L’ultimo giorno di lavoro, al ritorno dalla scuola non vedendo il fiore, ci fermammo e a piedi raggiungemmo la roccia dove s'ergeva maestoso Il Re dei girasoli. Lo trovammo disteso sulla roccia salmastra con l’anemone adagiato su di lui. L’uno e l’altro, senza vita, bruciati dal sole e stretti nell’abbraccio mortale. “Era destino che finisse così una pianta ed un animale marino non possono amarsi né in mare né sulla terra. Per questo si sono suicidati", dissi amaramente. “Ora però sono uniti per sempre“. Lino, invece, da par suo, ribattè con freddo materialismo. “Probabilmente è stata la marea a portare l’anemone sullo scoglio, ed è stata sempre la marea a seccare il foglio!”. Concludendo poi “stronzetto piccolo borghese romantico”. Dal tono insolito della sua voce capii che stava mentendo e così replicai: “Ma Lino perché stai piangendo?”. “Ma che dici?", mi rispose. "E' solo un bruscolino che mi è entrato nell’occhio. Stronzetto!”, ben sapendo che non mi aveva affatto convinto. E da quel giorno non avemmo più modo di parlare né del girasole né dell’anemone.

Anche il mio amico di lì a qualche anno sarebbe morto in seguito ad una rarissima malattia che aggredisce il tessuto epidermico la sindrome di Steven Johnson. Inizialmente era stato ricoverato in ospedale in seguito ad una leggera forma ischemica, così io andai a trovarlo e lui non so perché mi parlò del girasole e dell’anemone e della loro fine “Come Giulietta e Romeo” disse...

Prima di andar via regalai a quel miscredente una copia di “FAMIGLIA CRISTIANA”, la rivista dei padri Paolini.
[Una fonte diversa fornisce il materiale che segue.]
-- ==== Sys2Proof/Laws/State.lean ====
section
/-! SUPPORT. Laws/State.lean: one lemma per field per update of the state, true by unfolding, so that no proof unfolds a record
update; and what an update does to the field it writes. -/

namespace Sys2Proof.Machine

/-! ### write -/

@[simp] theorem State.write_cycle (s : State) (k : Nat) (bs : List Byte) : (s.write k bs).cycle = s.cycle := rfl
@[simp] theorem State.write_tick (s : State) (k : Nat) (bs : List Byte) : (s.write k bs).tick = s.tick := rfl
@[simp] theorem State.write_millivolts (s : State) (k : Nat) (bs : List Byte) : (s.write k bs).millivolts = s.millivolts := rfl
@[simp] theorem State.write_hreserve (s : State) (k : Nat) (bs : List Byte) : (s.write k bs).hreserve = s.hreserve := rfl
@[simp] theorem State.write_sliceClock (s : State) (k : Nat) (bs : List Byte) : (s.write k bs).sliceClock = s.sliceClock := rfl
@[simp] theorem State.write_opClock (s : State) (k : Nat) (bs : List Byte) : (s.write k bs).opClock = s.opClock := rfl
@[simp] theorem State.write_stamps (s : State) (k : Nat) (bs : List Byte) : (s.write k bs).stamps = s.stamps := rfl
@[simp] theorem State.write_versions (s : State) (k : Nat) (bs : List Byte) : (s.write k bs).versions = s.versions := rfl
@[simp] theorem State.write_histPages (s : State) (k : Nat) (bs : List Byte) : (s.write k bs).histPages = s.histPages := rfl
@[simp] theorem State.write_mapHistory (s : State) (k : Nat) (bs : List Byte) : (s.write k bs).mapHistory = s.mapHistory := rfl
@[simp] theorem State.write_stackFloor (s : State) (k : Nat) (bs : List Byte) : (s.write k bs).stackFloor = s.stackFloor := rfl
@[simp] theorem State.write_regionFloor (s : State) (k : Nat) (bs : List Byte) : (s.write k bs).regionFloor = s.regionFloor := rfl
@[simp] theorem State.write_floorsInEffect (s : State) (k : Nat) (bs : List Byte) : (s.write k bs).floorsInEffect = s.floorsInEffect := rfl
@[simp] theorem State.write_pendingFloors (s : State) (k : Nat) (bs : List Byte) : (s.write k bs).pendingFloors = s.pendingFloors := rfl
@[simp] theorem State.write_frontierG (s : State) (k : Nat) (bs : List Byte) : (s.write k bs).frontierG = s.frontierG := rfl
@[simp] theorem State.write_roots (s : State) (k : Nat) (bs : List Byte) : (s.write k bs).roots = s.roots := rfl
@[simp] theorem State.write_tlb (s : State) (k : Nat) (bs : List Byte) : (s.write k bs).tlb = s.tlb := rfl
@[simp] theorem State.write_walks (s : State) (k : Nat) (bs : List Byte) : (s.write k bs).walks = s.walks := rfl
@[simp] theorem State.write_dies (s : State) (k : Nat) (bs : List Byte) : (s.write k bs).dies = s.dies := rfl
@[simp] theorem State.write_cores (s : State) (k : Nat) (bs : List Byte) : (s.write k bs).cores = s.cores := rfl
@[simp] theorem State.write_regionTable (s : State) (k : Nat) (bs : List Byte) : (s.write k bs).regionTable = s.regionTable := rfl
@[simp] theorem State.write_regions (s : State) (k : Nat) (bs : List Byte) : (s.write k bs).regions = s.regions := rfl
@[simp] theorem State.write_allocs (s : State) (k : Nat) (bs : List Byte) : (s.write k bs).allocs = s.allocs := rfl
@[simp] theorem State.write_launches (s : State) (k : Nat) (bs : List Byte) : (s.write k bs).launches = s.launches := rfl
@[simp] theorem State.write_wgs (s : State) (k : Nat) (bs : List Byte) : (s.write k bs).wgs = s.wgs := rfl
@[simp] theorem State.write_warps (s : State) (k : Nat) (bs : List Byte) : (s.write k bs).warps = s.warps := rfl
@[simp] theorem State.write_accesses (s : State) (k : Nat) (bs : List Byte) : (s.write k bs).accesses = s.accesses := rfl
@[simp] theorem State.write_copies (s : State) (k : Nat) (bs : List Byte) : (s.write k bs).copies = s.copies := rfl
@[simp] theorem State.write_shadows (s : State) (k : Nat) (bs : List Byte) : (s.write k bs).shadows = s.shadows := rfl
@[simp] theorem State.write_poolTaken (s : State) (k : Nat) (bs : List Byte) : (s.write k bs).poolTaken = s.poolTaken := rfl
@[simp] theorem State.write_ends (s : State) (k : Nat) (bs : List Byte) : (s.write k bs).ends = s.ends := rfl
@[simp] theorem State.write_resolving (s : State) (k : Nat) (bs : List Byte) : (s.write k bs).resolving = s.resolving := rfl
@[simp] theorem State.write_queues (s : State) (k : Nat) (bs : List Byte) : (s.write k bs).queues = s.queues := rfl
@[simp] theorem State.write_submitted (s : State) (k : Nat) (bs : List Byte) : (s.write k bs).submitted = s.submitted := rfl
@[simp] theorem State.write_stages (s : State) (k : Nat) (bs : List Byte) : (s.write k bs).stages = s.stages := rfl
@[simp] theorem State.write_devSeq (s : State) (k : Nat) (bs : List Byte) : (s.write k bs).devSeq = s.devSeq := rfl
@[simp] theorem State.write_rotation (s : State) (k : Nat) (bs : List Byte) : (s.write k bs).rotation = s.rotation := rfl
@[simp] theorem State.write_turns (s : State) (k : Nat) (bs : List Byte) : (s.write k bs).turns = s.turns := rfl
@[simp] theorem State.write_freed (s : State) (k : Nat) (bs : List Byte) : (s.write k bs).freed = s.freed := rfl
@[simp] theorem State.write_coaches (s : State) (k : Nat) (bs : List Byte) : (s.write k bs).coaches = s.coaches := rfl
@[simp] theorem State.write_lineOps (s : State) (k : Nat) (bs : List Byte) : (s.write k bs).lineOps = s.lineOps := rfl
@[simp] theorem State.write_lineStart (s : State) (k : Nat) (bs : List Byte) : (s.write k bs).lineStart = s.lineStart := rfl
@[simp] theorem State.write_lineShift (s : State) (k : Nat) (bs : List Byte) : (s.write k bs).lineShift = s.lineShift := rfl
@[simp] theorem State.write_catches (s : State) (k : Nat) (bs : List Byte) : (s.write k bs).catches = s.catches := rfl
@[simp] theorem State.write_hostMask (s : State) (k : Nat) (bs : List Byte) : (s.write k bs).hostMask = s.hostMask := rfl
@[simp] theorem State.write_windows (s : State) (k : Nat) (bs : List Byte) : (s.write k bs).windows = s.windows := rfl
@[simp] theorem State.write_fabric (s : State) (k : Nat) (bs : List Byte) : (s.write k bs).fabric = s.fabric := rfl
@[simp] theorem State.write_ports (s : State) (k : Nat) (bs : List Byte) : (s.write k bs).ports = s.ports := rfl
@[simp] theorem State.write_backing (s : State) (k : Nat) (bs : List Byte) : (s.write k bs).backing = s.backing := rfl
@[simp] theorem State.write_boot (s : State) (k : Nat) (bs : List Byte) : (s.write k bs).boot = s.boot := rfl
@[simp] theorem State.write_measurement (s : State) (k : Nat) (bs : List Byte) : (s.write k bs).measurement = s.measurement := rfl
@[simp] theorem State.write_svn (s : State) (k : Nat) (bs : List Byte) : (s.write k bs).svn = s.svn := rfl
@[simp] theorem State.write_fusedSvn (s : State) (k : Nat) (bs : List Byte) : (s.write k bs).fusedSvn = s.fusedSvn := rfl
@[simp] theorem State.write_imageVersions (s : State) (k : Nat) (bs : List Byte) : (s.write k bs).imageVersions = s.imageVersions := rfl
@[simp] theorem State.write_negotiated (s : State) (k : Nat) (bs : List Byte) : (s.write k bs).negotiated = s.negotiated := rfl
@[simp] theorem State.write_mailClock (s : State) (k : Nat) (bs : List Byte) : (s.write k bs).mailClock = s.mailClock := rfl
@[simp] theorem State.write_mailPast (s : State) (k : Nat) (bs : List Byte) : (s.write k bs).mailPast = s.mailPast := rfl
@[simp] theorem State.write_parked (s : State) (k : Nat) (bs : List Byte) : (s.write k bs).parked = s.parked := rfl
@[simp] theorem State.write_mailOp (s : State) (k : Nat) (bs : List Byte) : (s.write k bs).mailOp = s.mailOp := rfl
@[simp] theorem State.write_inbound (s : State) (k : Nat) (bs : List Byte) : (s.write k bs).inbound = s.inbound := rfl
@[simp] theorem State.write_outbound (s : State) (k : Nat) (bs : List Byte) : (s.write k bs).outbound = s.outbound := rfl
@[simp] theorem State.write_fabricOut (s : State) (k : Nat) (bs : List Byte) : (s.write k bs).fabricOut = s.fabricOut := rfl
@[simp] theorem State.write_fabricAsks (s : State) (k : Nat) (bs : List Byte) : (s.write k bs).fabricAsks = s.fabricAsks := rfl
@[simp] theorem State.write_log (s : State) (k : Nat) (bs : List Byte) : (s.write k bs).log = s.log := rfl
@[simp] theorem State.write_upsets (s : State) (k : Nat) (bs : List Byte) : (s.write k bs).upsets = s.upsets := rfl
@[simp] theorem State.write_written (s : State) (k : Nat) (bs : List Byte) : (s.write k bs).written = s.written := rfl
@[simp] theorem State.write_ordered (s : State) (k : Nat) (bs : List Byte) : (s.write k bs).ordered = s.ordered := rfl
@[simp] theorem State.write_agenda (s : State) (k : Nat) (bs : List Byte) : (s.write k bs).agenda = s.agenda := rfl
@[simp] theorem State.write_issue (s : State) (k : Nat) (bs : List Byte) : (s.write k bs).issue = s.issue := rfl
@[simp] theorem State.write_turn (s : State) (k : Nat) (bs : List Byte) : (s.write k bs).turn = s.turn := rfl
@[simp] theorem State.write_fresh (s : State) (k : Nat) (bs : List Byte) : (s.write k bs).fresh = s.fresh := rfl
@[simp] theorem State.write_free (s : State) (k : Nat) (bs : List Byte) : (s.write k bs).free = s.free := rfl
@[simp] theorem State.write_lastIssued (s : State) (k : Nat) (bs : List Byte) : (s.write k bs).lastIssued = s.lastIssued := rfl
Lui mi guardò in cagnesco e mi disse: “Sei matto? Vuoi convertirmi? Ho sempre sospettato che sotto sotto fossi uno sporco cattolico! Stronzone” Ed io di rimando: “Prima di giudicare apri la rivista”. Nel cellophan del giornale avevo inserito un gadget molto particolare: una oscena rivista pornografica. Lino scoppiò in una risata fragorosa, forse l’ultima della sua breve vita. Quella fu l’ultima volta che vidi Lino che dopo qualche mese morì tra atroci sofferenze in un ospedale del Nord, Ho saputo poi che la rivista con relativo gadget fu regalata dal mio amico ad una suora che, pare, lo abbia apprezzato.